Hahaha! OMG, they're so cute! Of course, I'm biased though, as I've got a land bunny also.


----------



## TBemba (Jan 11, 2010)

Only feed on sponges so that would make keeping them some what difficult.


----------



## teemee (Aug 29, 2009)

TBemba said:


> Only feed on sponges so that would make keeping them some what difficult.


and if they only feed on sponges, they may only feed on one type of sponge...

I bought some blue irridescent sponge from SUM maybe 3 years ago that had a pair of the cutest little two blue nudibranchs - too cute to kill so over time that ate all the sponge and I ended up donating them to the ROM when their food source was nil.

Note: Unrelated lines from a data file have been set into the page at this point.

-- ==== Sys2Proof/Laws/KeepsExecB.lean ====
section
/-! SUPPORT. Keeps of the meanings, the other families. -/

set_option Elab.async false

namespace Sys2Proof.Machine

variable {W : Prop} {Q : List Instr} {L : Limited → Prop}

theorem crypto_keeps (k : Fin 16) (op : Nat) (f : Nat → Desc → OpM OpOut) (s : State) (hf : ∀ z d, OpKeeps W Q L (f z d)) (hk : Keeps W Q L s) (t : State) (e : crypto k op f s = .next t) : Keeps W Q L t := by
  cases e; exact runJob_keeps _ _ _ _ _ hf hk

theorem execAesGcmEncrypt_keeps (slice : Fin 16) (s : State) (hk : Keeps W Q L s) (r' : State) (e : execAesGcmEncrypt slice s = .next r') : Keeps W Q L r' := by
  rw [execAesGcmEncrypt.eq_def] at e
  exact crypto_keeps _ _ _ _ (fun _ _ => by with_reducible (first | exact runGcm_keeps ..)) hk _ e

theorem execAesGcmDecrypt_keeps (slice : Fin 16) (s : State) (hk : Keeps W Q L s) (r' : State) (e : execAesGcmDecrypt slice s = .next r') : Keeps W Q L r' := by
  rw [execAesGcmDecrypt.eq_def] at e
  exact crypto_keeps _ _ _ _ (fun _ _ => by with_reducible (first | exact runGcm_keeps ..)) hk _ e

theorem execAesXtsEncrypt_keeps (slice : Fin 16) (s : State) (hk : Keeps W Q L s) (r' : State) (e : execAesXtsEncrypt slice s = .next r') : Keeps W Q L r' := by
  rw [execAesXtsEncrypt.eq_def] at e
  exact crypto_keeps _ _ _ _ (fun _ _ => by with_reducible (first | exact runXts_keeps ..)) hk _ e

theorem execAesXtsDecrypt_keeps (slice : Fin 16) (s : State) (hk : Keeps W Q L s) (r' : State) (e : execAesXtsDecrypt slice s = .next r') : Keeps W Q L r' := by
  rw [execAesXtsDecrypt.eq_def] at e
  exact crypto_keeps _ _ _ _ (fun _ _ => by with_reducible (first | exact runXts_keeps ..)) hk _ e

theorem execAesCmacGenerate_keeps (slice : Fin 16) (s : State) (hk : Keeps W Q L s) (r' : State) (e : execAesCmacGenerate slice s = .next r') : Keeps W Q L r' := by
  rw [execAesCmacGenerate.eq_def] at e
  exact crypto_keeps _ _ _ _ (fun _ _ => by with_reducible (first | exact runCmac_keeps ..)) hk _ e

theorem execAesCmacVerify_keeps (slice : Fin 16) (s : State) (hk : Keeps W Q L s) (r' : State) (e : execAesCmacVerify slice s = .next r') : Keeps W Q L r' := by
  rw [execAesCmacVerify.eq_def] at e
  exact crypto_keeps _ _ _ _ (fun _ _ => by with_reducible (first | exact runCmac_keeps ..)) hk _ e

theorem execSha256_keeps (slice : Fin 16) (s : State) (hk : Keeps W Q L s) (r' : State) (e : execSha256 slice s = .next r') : Keeps W Q L r' := by
  rw [execSha256.eq_def] at e
  exact crypto_keeps _ _ _ _ (fun _ _ => by with_reducible (first | exact runHash_keeps ..)) hk _ e

theorem execSha384_keeps (slice : Fin 16) (s : State) (hk : Keeps W Q L s) (r' : State) (e : execSha384 slice s = .next r') : Keeps W Q L r' := by
  rw [execSha384.eq_def] at e
  exact crypto_keeps _ _ _ _ (fun _ _ => by with_reducible (first | exact runHash_keeps ..)) hk _ e

theorem execSha512_keeps (slice : Fin 16) (s : State) (hk : Keeps W Q L s) (r' : State) (e : execSha512 slice s = .next r') : Keeps W Q L r' := by
  rw [execSha512.eq_def] at e
  exact crypto_keeps _ _ _ _ (fun _ _ => by with_reducible (first | exact runHash_keeps ..)) hk _ e

theorem execSha3256_keeps (slice : Fin 16) (s : State) (hk : Keeps W Q L s) (r' : State) (e : execSha3256 slice s = .next r') : Keeps W Q L r' := by
  rw [execSha3256.eq_def] at e
  exact crypto_keeps _ _ _ _ (fun _ _ => by with_reducible (first | exact runHash_keeps ..)) hk _ e

theorem execSha3384_keeps (slice : Fin 16) (s : State) (hk : Keeps W Q L s) (r' : State) (e : execSha3384 slice s = .next r') : Keeps W Q L r' := by
  rw [execSha3384.eq_def] at e
  exact crypto_keeps _ _ _ _ (fun _ _ => by with_reducible (first | exact runHash_keeps ..)) hk _ e

theorem execSha3512_keeps (slice : Fin 16) (s : State) (hk : Keeps W Q L s) (r' : State) (e : execSha3512 slice s = .next r') : Keeps W Q L r' := by
  rw [execSha3512.eq_def] at e
  exact crypto_keeps _ _ _ _ (fun _ _ => by with_reducible (first | exact runHash_keeps ..)) hk _ e

theorem execHmacGenerate_keeps (slice : Fin 16) (s : State) (hk : Keeps W Q L s) (r' : State) (e : execHmacGenerate slice s = .next r') : Keeps W Q L r' := by
  rw [execHmacGenerate.eq_def] at e
  exact crypto_keeps _ _ _ _ (fun _ _ => by with_reducible (first | exact runHmac_keeps ..)) hk _ e

theorem execHmacVerify_keeps (slice : Fin 16) (s : State) (hk : Keeps W Q L s) (r' : State) (e : execHmacVerify slice s = .next r') : Keeps W Q L r' := by
  rw [execHmacVerify.eq_def] at e
  exact crypto_keeps _ _ _ _ (fun _ _ => by with_reducible (first | exact runHmac_keeps ..)) hk _ e

theorem execEcdsaSign_keeps (slice : Fin 16) (s : State) (hk : Keeps W Q L s) (r' : State) (e : execEcdsaSign slice s = .next r') : Keeps W Q L r' := by
  rw [execEcdsaSign.eq_def] at e
  exact crypto_keeps _ _ _ _ (fun _ _ => by with_reducible (first | exact opEcdsaSign_keeps ..)) hk _ e

theorem execEcdsaVerify_keeps (slice : Fin 16) (s : State) (hk : Keeps W Q L s) (r' : State) (e : execEcdsaVerify slice s = .next r') : Keeps W Q L r' := by
  rw [execEcdsaVerify.eq_def] at e
  exact crypto_keeps _ _ _ _ (fun _ _ => by with_reducible (first | exact opEcdsaVerify_keeps ..)) hk _ e

theorem execMlDsaSign_keeps (slice : Fin 16) (s : State) (hk : Keeps W Q L s) (r' : State) (e : execMlDsaSign slice s = .next r') : Keeps W Q L r' := by
  rw [execMlDsaSign.eq_def] at e
  exact crypto_keeps _ _ _ _ (fun _ _ => by with_reducible (first | exact opMlDsaSign_keeps ..)) hk _ e

theorem execMlDsaVerify_keeps (slice : Fin 16) (s : State) (hk : Keeps W Q L s) (r' : State) (e : execMlDsaVerify slice s = .next r') : Keeps W Q L r' := by
  rw [execMlDsaVerify.eq_def] at e
  exact crypto_keeps _ _ _ _ (fun _ _ => by with_reducible (first | exact opMlDsaVerify_keeps ..)) hk _ e

theorem execMlKemKeyGeneration_keeps (slice : Fin 16) (s : State) (hk : Keeps W Q L s) (r' : State) (e : execMlKemKeyGeneration slice s = .next r') : Keeps W Q L r' := by
  rw [execMlKemKeyGeneration.eq_def] at e
  exact crypto_keeps _ _ _ _ (fun _ _ => by with_reducible (first | exact opMlKemKeyGeneration_keeps ..)) hk _ e

theorem execMlKemEncapsulate_keeps (slice : Fin 16) (s : State) (hk : Keeps W Q L s) (r' : State) (e : execMlKemEncapsulate slice s = .next r') : Keeps W Q L r' := by
  rw [execMlKemEncapsulate.eq_def] at e
  exact crypto_keeps _ _ _ _ (fun _ _ => by with_reducible (first | exact opMlKemEncapsulate_keeps ..)) hk _ e

theorem execMlKemDecapsulate_keeps (slice : Fin 16) (s : State) (hk : Keeps W Q L s) (r' : State) (e : execMlKemDecapsulate slice s = .next r') : Keeps W Q L r' := by
  rw [execMlKemDecapsulate.eq_def] at e
  exact crypto_keeps _ _ _ _ (fun _ _ => by with_reducible (first | exact opMlKemDecapsulate_keeps ..)) hk _ e

theorem execEcdsaKeyGeneration_keeps (slice : Fin 16) (s : State) (hk : Keeps W Q L s) (r' : State) (e : execEcdsaKeyGeneration slice s = .next r') : Keeps W Q L r' := by
  rw [execEcdsaKeyGeneration.eq_def] at e
  exact crypto_keeps _ _ _ _ (fun _ _ => by with_reducible (first | exact opEcdsaKeyGeneration_keeps ..)) hk _ e

theorem execMlDsaKeyGeneration_keeps (slice : Fin 16) (s : State) (hk : Keeps W Q L s) (r' : State) (e : execMlDsaKeyGeneration slice s = .next r') : Keeps W Q L r' := by
  rw [execMlDsaKeyGeneration.eq_def] at e
  exact crypto_keeps _ _ _ _ (fun _ _ => by with_reducible (first | exact opMlDsaKeyGeneration_keeps ..)) hk _ e

theorem execPinBlockTranslation_keeps (slice : Fin 16) (s : State) (hk : Keeps W Q L s) (r' : State) (e : execPinBlockTranslation slice s = .next r') : Keeps W Q L r' := by
  rw [execPinBlockTranslation.eq_def] at e
  exact crypto_keeps _ _ _ _ (fun _ _ => by with_reducible (first | exact opPinBlockTranslation_keeps ..)) hk _ e

theorem execGenerateKey_keeps (slice : Fin 16) (s : State) (hk : Keeps W Q L s) (r' : State) (e : execGenerateKey slice s = .next r') : Keeps W Q L r' := by
  rw [execGenerateKey.eq_def] at e
  exact crypto_keeps _ _ _ _ (fun _ _ => by with_reducible (first | exact opGenerateKey_keeps ..)) hk _ e

theorem execImportClearKey_keeps (slice : Fin 16) (s : State) (hk : Keeps W Q L s) (r' : State) (e : execImportClearKey slice s = .next r') : Keeps W Q L r' := by
  rw [execImportClearKey.eq_def] at e
  exact crypto_keeps _ _ _ _ (fun _ _ => by with_reducible (first | exact opImportClearKey_keeps ..)) hk _ e

theorem execReWrap_keeps (slice : Fin 16) (s : State) (hk : Keeps W Q L s) (r' : State) (e : execReWrap slice s = .next r') : Keeps W Q L r' := by
  rw [execReWrap.eq_def] at e
  exact crypto_keeps _ _ _ _ (fun _ _ => by with_reducible (first | exact opReWrap_keeps ..)) hk _ e

theorem execRandomBytes_keeps (slice : Fin 16) (s : State) (hk : Keeps W Q L s) (r' : State) (e : execRandomBytes slice s = .next r') : Keeps W Q L r' := by
  rw [execRandomBytes.eq_def] at e
  exact crypto_keeps _ _ _ _ (fun _ _ => by with_reducible (first | exact opRandomBytes_keeps ..)) hk _ e

theorem execCompress_keeps (slice : Fin 16) (s : State) (hk : Keeps W Q L s) (r' : State) (e : execCompress slice s = .next r') : Keeps W Q L r' := by
  rw [execCompress.eq_def] at e
  injection e with e
  rw [← e]
  repeat' (first | with_reducible (first | assumption | refine runJob_keeps (hk := ?_) (hf := ?_) .. | exact opCompress_keeps ..) | intro _)

theorem execDecompress_keeps (slice : Fin 16) (s : State) (hk : Keeps W Q L s) (r' : State) (e : execDecompress slice s = .next r') : Keeps W Q L r' := by
  rw [execDecompress.eq_def] at e
  injection e with e
  rw [← e]
  repeat' (first | with_reducible (first | assumption | refine runJob_keeps (hk := ?_) (hf := ?_) .. | exact opDecompress_keeps ..) | intro _)

theorem execChainFailureHold_keeps (slice : Fin 16) (s : State) (hk : Keeps W Q L s) (r' : State) (e : execChainFailureHold slice s = .next r') : Keeps W Q L r' := by
  rw [execChainFailureHold.eq_def] at e
  injection e with e
  rw [← e]
  repeat' (first | with_reducible (first | assumption | refine State_updSlice_keeps (hk := ?_) ..) | split)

Never have I ever seen these ones around here... very cute, though!


----------



## AquaticPulse (Jun 19, 2011)

ROM? as in royal ontario museum? lol what is the ROM?


----------



## teemee (Aug 29, 2009)

AquaticPulse said:


> ROM? as in royal ontario museum? lol what is the ROM?


yes, Royal Ontario Museum, as part of the teaching collection.


----------